[DATA PROVIDED — start]

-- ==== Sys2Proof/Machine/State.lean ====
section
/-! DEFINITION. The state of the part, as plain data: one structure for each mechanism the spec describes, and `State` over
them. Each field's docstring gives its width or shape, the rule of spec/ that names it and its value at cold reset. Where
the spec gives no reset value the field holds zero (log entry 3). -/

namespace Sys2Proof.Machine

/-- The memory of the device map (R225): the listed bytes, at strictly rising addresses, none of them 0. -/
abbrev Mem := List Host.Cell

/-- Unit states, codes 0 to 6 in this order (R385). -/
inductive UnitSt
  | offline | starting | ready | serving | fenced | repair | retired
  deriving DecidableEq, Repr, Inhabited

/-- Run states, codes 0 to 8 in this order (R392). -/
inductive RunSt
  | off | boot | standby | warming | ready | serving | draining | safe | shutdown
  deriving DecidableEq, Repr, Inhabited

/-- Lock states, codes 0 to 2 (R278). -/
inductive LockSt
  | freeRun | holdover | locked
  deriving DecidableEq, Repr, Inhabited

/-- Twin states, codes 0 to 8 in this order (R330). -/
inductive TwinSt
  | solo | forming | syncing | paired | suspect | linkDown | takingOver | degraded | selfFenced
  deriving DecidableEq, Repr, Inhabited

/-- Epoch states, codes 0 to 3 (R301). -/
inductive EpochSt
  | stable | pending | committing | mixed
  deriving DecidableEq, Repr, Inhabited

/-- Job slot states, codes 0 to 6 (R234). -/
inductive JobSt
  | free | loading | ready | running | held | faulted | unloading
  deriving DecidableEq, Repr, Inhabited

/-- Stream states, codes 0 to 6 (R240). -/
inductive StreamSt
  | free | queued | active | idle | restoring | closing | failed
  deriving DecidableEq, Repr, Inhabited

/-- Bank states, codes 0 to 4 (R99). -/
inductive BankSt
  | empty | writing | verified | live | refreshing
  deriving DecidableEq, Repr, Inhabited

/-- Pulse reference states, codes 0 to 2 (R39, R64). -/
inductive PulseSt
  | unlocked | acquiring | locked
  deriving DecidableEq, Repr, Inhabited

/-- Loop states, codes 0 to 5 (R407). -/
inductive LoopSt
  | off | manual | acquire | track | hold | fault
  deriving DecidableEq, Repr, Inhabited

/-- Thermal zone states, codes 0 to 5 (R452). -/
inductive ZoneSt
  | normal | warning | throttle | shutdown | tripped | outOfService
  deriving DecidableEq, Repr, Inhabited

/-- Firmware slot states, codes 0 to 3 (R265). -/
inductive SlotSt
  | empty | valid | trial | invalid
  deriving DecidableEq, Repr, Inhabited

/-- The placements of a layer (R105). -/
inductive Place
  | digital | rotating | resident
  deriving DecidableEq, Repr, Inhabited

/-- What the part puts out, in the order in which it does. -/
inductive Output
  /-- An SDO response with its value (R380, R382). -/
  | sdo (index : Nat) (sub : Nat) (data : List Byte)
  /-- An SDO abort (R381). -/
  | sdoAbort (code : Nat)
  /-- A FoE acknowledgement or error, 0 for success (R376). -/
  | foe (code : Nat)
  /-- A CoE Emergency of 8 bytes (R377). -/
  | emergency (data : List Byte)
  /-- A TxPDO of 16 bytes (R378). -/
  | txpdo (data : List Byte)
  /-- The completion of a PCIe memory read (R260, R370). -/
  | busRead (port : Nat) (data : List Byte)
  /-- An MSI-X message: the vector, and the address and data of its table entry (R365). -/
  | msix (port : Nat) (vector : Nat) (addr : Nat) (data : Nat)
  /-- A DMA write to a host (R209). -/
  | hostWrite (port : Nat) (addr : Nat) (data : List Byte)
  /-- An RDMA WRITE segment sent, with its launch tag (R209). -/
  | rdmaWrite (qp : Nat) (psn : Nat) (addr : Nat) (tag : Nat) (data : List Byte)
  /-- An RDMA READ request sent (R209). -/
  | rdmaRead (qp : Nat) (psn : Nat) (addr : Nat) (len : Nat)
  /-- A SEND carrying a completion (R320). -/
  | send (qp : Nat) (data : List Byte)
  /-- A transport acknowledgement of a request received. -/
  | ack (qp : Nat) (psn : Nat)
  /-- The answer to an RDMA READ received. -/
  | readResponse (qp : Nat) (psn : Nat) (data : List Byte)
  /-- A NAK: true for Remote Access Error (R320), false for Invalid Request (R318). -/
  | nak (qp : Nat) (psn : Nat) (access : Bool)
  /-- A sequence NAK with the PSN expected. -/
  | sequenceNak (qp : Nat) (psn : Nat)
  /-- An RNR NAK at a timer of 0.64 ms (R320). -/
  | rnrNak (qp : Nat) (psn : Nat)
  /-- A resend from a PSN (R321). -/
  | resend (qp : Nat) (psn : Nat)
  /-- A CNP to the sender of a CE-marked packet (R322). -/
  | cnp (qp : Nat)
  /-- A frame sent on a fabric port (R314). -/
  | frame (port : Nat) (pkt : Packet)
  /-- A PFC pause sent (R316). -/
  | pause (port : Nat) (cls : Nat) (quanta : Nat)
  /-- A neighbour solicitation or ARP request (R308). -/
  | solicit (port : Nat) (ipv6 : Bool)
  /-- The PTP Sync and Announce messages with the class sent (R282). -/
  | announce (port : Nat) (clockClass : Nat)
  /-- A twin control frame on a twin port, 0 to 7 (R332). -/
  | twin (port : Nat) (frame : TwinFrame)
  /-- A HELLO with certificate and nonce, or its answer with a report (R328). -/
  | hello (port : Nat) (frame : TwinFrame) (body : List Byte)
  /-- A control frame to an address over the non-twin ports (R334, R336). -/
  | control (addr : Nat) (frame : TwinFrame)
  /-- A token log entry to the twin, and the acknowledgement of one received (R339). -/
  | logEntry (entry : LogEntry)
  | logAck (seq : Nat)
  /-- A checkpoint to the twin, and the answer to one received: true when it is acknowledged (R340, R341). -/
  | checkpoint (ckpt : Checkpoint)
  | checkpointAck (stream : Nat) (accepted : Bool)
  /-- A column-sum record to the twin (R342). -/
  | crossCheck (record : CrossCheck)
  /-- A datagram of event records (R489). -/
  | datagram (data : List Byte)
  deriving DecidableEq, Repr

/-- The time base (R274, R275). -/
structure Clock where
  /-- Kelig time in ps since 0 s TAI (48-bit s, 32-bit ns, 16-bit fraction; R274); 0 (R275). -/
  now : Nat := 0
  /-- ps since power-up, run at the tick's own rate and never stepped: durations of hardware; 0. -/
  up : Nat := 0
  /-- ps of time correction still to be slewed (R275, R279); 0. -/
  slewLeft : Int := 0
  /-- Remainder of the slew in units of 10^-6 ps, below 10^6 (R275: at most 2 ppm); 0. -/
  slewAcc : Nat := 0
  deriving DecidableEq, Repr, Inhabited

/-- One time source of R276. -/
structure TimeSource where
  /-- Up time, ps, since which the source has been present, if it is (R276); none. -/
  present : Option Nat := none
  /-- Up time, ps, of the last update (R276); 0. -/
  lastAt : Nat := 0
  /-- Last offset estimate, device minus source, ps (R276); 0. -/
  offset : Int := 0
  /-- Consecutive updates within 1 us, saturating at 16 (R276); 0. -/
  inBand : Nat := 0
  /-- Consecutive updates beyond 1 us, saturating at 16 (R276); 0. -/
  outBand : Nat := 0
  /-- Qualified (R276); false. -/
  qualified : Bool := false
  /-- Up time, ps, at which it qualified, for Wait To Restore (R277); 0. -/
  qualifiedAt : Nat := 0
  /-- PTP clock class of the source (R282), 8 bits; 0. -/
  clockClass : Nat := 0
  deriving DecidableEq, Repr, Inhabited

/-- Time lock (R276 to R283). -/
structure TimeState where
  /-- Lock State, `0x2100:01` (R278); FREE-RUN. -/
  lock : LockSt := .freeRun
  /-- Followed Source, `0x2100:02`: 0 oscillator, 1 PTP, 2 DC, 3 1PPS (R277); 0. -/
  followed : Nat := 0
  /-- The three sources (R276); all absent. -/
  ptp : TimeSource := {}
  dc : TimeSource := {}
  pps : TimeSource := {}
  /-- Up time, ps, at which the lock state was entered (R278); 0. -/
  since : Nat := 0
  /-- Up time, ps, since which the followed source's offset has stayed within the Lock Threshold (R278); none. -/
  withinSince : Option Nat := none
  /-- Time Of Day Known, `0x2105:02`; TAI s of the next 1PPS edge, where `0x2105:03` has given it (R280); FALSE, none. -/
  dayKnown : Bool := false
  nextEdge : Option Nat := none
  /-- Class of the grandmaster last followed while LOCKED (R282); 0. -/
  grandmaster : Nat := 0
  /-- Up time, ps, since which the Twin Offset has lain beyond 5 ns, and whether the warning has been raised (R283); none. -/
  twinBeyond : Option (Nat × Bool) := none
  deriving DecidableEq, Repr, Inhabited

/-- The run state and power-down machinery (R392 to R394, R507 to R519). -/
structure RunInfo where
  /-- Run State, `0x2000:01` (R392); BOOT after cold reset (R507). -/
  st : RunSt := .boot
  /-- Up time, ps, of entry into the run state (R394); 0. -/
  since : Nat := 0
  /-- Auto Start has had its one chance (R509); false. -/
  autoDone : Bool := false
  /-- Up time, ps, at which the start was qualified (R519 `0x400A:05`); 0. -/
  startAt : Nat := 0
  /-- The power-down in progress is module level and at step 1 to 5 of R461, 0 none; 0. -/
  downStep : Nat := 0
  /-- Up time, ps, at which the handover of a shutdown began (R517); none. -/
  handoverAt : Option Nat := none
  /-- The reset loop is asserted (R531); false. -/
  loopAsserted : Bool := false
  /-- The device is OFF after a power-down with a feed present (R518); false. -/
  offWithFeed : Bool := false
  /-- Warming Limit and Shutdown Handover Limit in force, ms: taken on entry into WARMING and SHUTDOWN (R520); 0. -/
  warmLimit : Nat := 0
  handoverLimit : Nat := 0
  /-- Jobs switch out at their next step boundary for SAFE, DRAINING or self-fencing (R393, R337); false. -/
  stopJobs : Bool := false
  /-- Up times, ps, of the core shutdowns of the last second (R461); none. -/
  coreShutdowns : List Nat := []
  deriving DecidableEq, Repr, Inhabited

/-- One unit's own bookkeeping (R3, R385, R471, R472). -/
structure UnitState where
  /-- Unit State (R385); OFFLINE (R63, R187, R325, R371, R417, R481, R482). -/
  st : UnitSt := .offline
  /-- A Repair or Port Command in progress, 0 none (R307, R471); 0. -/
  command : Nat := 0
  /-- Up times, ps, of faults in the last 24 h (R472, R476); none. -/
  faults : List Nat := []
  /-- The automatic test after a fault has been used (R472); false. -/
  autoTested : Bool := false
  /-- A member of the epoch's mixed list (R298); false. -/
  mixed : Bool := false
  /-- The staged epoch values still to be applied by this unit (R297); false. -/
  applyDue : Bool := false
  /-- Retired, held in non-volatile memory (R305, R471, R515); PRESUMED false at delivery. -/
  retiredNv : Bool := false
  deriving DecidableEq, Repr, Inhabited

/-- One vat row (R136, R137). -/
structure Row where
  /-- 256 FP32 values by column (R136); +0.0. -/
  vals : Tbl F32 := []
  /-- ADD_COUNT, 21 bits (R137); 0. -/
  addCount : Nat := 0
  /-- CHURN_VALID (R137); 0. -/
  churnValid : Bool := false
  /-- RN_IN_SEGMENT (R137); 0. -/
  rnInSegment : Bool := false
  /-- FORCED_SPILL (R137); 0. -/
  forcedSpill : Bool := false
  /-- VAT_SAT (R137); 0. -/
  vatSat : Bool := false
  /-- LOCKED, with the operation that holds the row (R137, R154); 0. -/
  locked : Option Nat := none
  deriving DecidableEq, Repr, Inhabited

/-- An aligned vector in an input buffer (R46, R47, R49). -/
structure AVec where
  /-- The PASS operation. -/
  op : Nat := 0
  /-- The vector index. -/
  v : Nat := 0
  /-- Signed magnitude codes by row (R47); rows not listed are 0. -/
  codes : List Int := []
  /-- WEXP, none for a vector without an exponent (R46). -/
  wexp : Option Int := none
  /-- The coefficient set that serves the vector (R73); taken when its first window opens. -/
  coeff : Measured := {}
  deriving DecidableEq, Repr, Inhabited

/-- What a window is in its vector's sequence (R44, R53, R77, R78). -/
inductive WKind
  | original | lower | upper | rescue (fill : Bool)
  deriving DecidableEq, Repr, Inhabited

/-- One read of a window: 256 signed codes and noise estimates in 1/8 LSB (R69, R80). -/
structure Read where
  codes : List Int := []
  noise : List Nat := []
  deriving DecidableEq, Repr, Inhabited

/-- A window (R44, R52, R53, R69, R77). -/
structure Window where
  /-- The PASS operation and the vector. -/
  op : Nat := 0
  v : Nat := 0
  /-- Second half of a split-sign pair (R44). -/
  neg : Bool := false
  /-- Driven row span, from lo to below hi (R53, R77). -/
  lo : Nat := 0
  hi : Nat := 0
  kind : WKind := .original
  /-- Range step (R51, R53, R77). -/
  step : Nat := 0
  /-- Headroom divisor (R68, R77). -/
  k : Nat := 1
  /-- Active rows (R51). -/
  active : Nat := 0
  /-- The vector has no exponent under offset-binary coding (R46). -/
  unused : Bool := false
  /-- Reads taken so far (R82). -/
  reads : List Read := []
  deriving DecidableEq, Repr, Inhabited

[DATA PROVIDED — finish]
[DATA PROVIDED — start]

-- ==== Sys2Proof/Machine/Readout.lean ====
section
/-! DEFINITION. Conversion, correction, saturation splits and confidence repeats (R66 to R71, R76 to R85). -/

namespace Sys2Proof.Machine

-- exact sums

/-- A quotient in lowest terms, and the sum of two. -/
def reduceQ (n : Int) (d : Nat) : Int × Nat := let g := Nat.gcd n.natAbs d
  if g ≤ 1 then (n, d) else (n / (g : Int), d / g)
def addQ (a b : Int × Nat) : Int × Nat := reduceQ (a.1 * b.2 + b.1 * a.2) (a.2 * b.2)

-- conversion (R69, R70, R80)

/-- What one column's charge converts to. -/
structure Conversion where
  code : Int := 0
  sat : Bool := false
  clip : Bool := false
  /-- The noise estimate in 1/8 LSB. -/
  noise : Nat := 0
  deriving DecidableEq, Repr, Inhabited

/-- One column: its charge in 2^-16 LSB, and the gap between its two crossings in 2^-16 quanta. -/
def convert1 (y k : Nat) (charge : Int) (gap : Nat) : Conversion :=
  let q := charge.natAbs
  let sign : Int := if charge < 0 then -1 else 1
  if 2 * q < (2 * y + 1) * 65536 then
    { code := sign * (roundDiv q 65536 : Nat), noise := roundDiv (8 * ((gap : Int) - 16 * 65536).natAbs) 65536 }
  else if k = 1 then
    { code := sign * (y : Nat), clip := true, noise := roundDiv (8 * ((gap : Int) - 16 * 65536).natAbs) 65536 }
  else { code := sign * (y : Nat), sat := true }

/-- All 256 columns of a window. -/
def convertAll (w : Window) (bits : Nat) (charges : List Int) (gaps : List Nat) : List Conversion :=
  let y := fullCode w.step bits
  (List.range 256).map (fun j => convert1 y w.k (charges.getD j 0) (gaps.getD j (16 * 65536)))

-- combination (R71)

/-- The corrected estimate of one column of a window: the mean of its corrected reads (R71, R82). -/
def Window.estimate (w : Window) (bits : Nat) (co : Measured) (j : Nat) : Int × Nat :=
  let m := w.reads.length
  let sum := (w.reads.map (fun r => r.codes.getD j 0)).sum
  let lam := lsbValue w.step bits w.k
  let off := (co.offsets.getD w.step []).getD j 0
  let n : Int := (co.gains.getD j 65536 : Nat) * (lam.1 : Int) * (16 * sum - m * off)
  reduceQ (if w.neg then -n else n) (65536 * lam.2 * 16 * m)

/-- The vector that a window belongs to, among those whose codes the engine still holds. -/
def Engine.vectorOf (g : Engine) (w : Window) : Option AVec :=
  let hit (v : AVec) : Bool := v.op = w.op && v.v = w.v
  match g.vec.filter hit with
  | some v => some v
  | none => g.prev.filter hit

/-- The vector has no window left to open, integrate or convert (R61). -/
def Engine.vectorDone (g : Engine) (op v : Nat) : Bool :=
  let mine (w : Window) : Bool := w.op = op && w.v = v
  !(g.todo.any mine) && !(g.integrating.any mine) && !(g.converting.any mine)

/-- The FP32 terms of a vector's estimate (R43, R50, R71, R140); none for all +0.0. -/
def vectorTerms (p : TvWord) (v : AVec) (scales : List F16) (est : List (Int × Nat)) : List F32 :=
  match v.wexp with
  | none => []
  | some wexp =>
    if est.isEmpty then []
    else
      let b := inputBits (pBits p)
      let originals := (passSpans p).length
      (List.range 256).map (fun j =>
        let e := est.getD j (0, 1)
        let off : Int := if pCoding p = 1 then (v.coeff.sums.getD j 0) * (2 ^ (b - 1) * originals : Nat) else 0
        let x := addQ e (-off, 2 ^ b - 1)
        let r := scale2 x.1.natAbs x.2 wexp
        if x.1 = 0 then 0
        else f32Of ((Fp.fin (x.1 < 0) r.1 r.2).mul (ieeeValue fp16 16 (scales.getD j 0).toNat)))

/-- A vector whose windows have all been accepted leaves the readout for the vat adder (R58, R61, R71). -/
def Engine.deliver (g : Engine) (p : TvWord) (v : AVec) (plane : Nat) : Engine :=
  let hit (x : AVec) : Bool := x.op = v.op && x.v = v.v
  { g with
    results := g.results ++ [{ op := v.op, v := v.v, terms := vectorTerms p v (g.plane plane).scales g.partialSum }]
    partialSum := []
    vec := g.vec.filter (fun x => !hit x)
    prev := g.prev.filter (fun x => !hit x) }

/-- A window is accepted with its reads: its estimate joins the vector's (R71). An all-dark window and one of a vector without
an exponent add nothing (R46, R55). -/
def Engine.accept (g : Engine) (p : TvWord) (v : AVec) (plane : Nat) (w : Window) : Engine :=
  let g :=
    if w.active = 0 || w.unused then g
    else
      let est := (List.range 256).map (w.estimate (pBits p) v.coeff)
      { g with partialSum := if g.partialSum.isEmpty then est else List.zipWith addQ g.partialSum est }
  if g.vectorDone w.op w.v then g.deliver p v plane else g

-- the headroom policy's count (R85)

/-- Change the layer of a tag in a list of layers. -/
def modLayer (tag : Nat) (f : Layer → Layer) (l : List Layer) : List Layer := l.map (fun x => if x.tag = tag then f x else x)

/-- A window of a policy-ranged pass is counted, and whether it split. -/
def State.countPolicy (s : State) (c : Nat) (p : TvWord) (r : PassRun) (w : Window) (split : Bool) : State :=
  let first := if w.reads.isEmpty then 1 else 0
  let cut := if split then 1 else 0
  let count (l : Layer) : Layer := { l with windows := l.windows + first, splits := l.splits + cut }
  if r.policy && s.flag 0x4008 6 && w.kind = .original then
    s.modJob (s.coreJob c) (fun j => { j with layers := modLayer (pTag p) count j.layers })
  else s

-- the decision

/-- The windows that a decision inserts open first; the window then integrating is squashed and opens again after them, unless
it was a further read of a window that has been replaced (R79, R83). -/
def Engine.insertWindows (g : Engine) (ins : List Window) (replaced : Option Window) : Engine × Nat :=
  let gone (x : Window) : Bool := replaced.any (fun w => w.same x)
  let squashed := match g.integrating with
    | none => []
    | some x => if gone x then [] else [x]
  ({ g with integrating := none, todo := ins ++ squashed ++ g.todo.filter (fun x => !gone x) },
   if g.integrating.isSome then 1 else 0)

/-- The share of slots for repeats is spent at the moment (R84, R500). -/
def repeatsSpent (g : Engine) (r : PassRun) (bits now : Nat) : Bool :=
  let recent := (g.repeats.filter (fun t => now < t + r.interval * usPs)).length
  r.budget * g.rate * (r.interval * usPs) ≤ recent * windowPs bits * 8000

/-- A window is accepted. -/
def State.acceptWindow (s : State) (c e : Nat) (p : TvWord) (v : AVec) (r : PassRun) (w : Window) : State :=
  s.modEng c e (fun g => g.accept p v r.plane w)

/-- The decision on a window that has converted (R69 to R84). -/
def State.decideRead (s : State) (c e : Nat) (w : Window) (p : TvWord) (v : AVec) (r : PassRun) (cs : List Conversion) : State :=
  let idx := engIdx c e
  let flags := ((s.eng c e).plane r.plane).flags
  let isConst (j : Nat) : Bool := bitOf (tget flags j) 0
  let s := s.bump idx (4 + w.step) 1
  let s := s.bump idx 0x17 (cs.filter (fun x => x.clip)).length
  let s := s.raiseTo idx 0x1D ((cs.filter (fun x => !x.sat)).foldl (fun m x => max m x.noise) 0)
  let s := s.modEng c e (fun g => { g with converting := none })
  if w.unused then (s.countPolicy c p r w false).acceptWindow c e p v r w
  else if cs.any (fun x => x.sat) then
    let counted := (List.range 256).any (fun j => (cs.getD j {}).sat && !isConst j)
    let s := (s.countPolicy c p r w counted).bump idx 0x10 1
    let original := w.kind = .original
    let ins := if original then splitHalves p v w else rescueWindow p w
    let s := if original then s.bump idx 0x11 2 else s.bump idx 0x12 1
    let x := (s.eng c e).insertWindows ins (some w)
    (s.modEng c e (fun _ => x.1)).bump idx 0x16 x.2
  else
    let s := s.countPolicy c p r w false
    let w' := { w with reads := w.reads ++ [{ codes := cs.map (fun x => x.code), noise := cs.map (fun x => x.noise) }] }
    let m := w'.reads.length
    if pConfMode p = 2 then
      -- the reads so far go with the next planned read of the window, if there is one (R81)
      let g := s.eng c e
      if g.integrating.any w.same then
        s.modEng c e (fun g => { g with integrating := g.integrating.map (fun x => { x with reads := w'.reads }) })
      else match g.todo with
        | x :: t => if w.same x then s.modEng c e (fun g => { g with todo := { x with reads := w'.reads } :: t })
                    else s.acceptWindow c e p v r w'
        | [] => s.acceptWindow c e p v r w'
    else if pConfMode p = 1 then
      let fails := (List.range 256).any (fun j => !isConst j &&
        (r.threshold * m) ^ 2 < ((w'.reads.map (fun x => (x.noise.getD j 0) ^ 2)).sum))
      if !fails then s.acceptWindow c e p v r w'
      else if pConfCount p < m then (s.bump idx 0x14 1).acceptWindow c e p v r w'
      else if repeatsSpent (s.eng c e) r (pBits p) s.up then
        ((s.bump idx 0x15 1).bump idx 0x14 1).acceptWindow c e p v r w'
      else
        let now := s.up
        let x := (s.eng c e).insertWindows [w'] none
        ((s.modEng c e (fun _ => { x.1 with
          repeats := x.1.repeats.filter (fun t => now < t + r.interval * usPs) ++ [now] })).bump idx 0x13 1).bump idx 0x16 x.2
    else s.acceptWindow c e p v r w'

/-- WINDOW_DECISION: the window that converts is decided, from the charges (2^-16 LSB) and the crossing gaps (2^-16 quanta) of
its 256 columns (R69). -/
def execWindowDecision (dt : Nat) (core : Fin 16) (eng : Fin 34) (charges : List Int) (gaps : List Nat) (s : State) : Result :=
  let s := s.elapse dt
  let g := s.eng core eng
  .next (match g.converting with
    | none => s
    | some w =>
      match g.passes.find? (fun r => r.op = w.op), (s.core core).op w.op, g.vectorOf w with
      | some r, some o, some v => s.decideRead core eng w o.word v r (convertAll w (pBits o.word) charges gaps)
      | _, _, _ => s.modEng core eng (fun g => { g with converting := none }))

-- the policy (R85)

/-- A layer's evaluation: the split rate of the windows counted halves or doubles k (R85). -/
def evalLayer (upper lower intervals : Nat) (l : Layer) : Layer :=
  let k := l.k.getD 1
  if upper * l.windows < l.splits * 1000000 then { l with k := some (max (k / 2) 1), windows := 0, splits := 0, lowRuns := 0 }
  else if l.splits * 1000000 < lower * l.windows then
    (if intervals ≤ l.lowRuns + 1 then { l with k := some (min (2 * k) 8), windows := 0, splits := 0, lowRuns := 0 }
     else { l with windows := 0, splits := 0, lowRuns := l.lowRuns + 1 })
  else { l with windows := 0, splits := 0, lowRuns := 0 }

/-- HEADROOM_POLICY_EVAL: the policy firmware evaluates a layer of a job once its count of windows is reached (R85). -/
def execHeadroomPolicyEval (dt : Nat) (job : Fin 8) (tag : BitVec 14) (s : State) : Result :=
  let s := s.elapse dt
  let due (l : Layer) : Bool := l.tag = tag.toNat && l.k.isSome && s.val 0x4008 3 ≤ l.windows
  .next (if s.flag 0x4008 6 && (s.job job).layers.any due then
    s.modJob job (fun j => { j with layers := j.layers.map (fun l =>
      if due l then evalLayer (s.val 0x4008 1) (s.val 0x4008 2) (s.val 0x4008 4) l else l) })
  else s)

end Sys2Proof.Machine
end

[DATA PROVIDED — finish]

From the records above, extract exactly and only the lines that begin at the line with "sat := true" and stop after the line with "else f32Of ((Fp.fin".

FINISHED EXERCISE:
  else { code := sign * (y : Nat), sat := true }

/-- All 256 columns of a window. -/
def convertAll (w : Window) (bits : Nat) (charges : List Int) (gaps : List Nat) : List Conversion :=
  let y := fullCode w.step bits
  (List.range 256).map (fun j => convert1 y w.k (charges.getD j 0) (gaps.getD j (16 * 65536)))

-- combination (R71)

/-- The corrected estimate of one column of a window: the mean of its corrected reads (R71, R82). -/
def Window.estimate (w : Window) (bits : Nat) (co : Measured) (j : Nat) : Int × Nat :=
  let m := w.reads.length
  let sum := (w.reads.map (fun r => r.codes.getD j 0)).sum
  let lam := lsbValue w.step bits w.k
  let off := (co.offsets.getD w.step []).getD j 0
  let n : Int := (co.gains.getD j 65536 : Nat) * (lam.1 : Int) * (16 * sum - m * off)
  reduceQ (if w.neg then -n else n) (65536 * lam.2 * 16 * m)

/-- The vector that a window belongs to, among those whose codes the engine still holds. -/
def Engine.vectorOf (g : Engine) (w : Window) : Option AVec :=
  let hit (v : AVec) : Bool := v.op = w.op && v.v = w.v
  match g.vec.filter hit with
  | some v => some v
  | none => g.prev.filter hit

/-- The vector has no window left to open, integrate or convert (R61). -/
def Engine.vectorDone (g : Engine) (op v : Nat) : Bool :=
  let mine (w : Window) : Bool := w.op = op && w.v = v
  !(g.todo.any mine) && !(g.integrating.any mine) && !(g.converting.any mine)

/-- The FP32 terms of a vector's estimate (R43, R50, R71, R140); none for all +0.0. -/
def vectorTerms (p : TvWord) (v : AVec) (scales : List F16) (est : List (Int × Nat)) : List F32 :=
  match v.wexp with
  | none => []
  | some wexp =>
    if est.isEmpty then []
    else
      let b := inputBits (pBits p)
      let originals := (passSpans p).length
      (List.range 256).map (fun j =>
        let e := est.getD j (0, 1)
        let off : Int := if pCoding p = 1 then (v.coeff.sums.getD j 0) * (2 ^ (b - 1) * originals : Nat) else 0
        let x := addQ e (-off, 2 ^ b - 1)
        let r := scale2 x.1.natAbs x.2 wexp
        if x.1 = 0 then 0
        else f32Of ((Fp.fin (x.1 < 0) r.1 r.2).mul (ieeeValue fp16 16 (scales.getD j 0).toNat)))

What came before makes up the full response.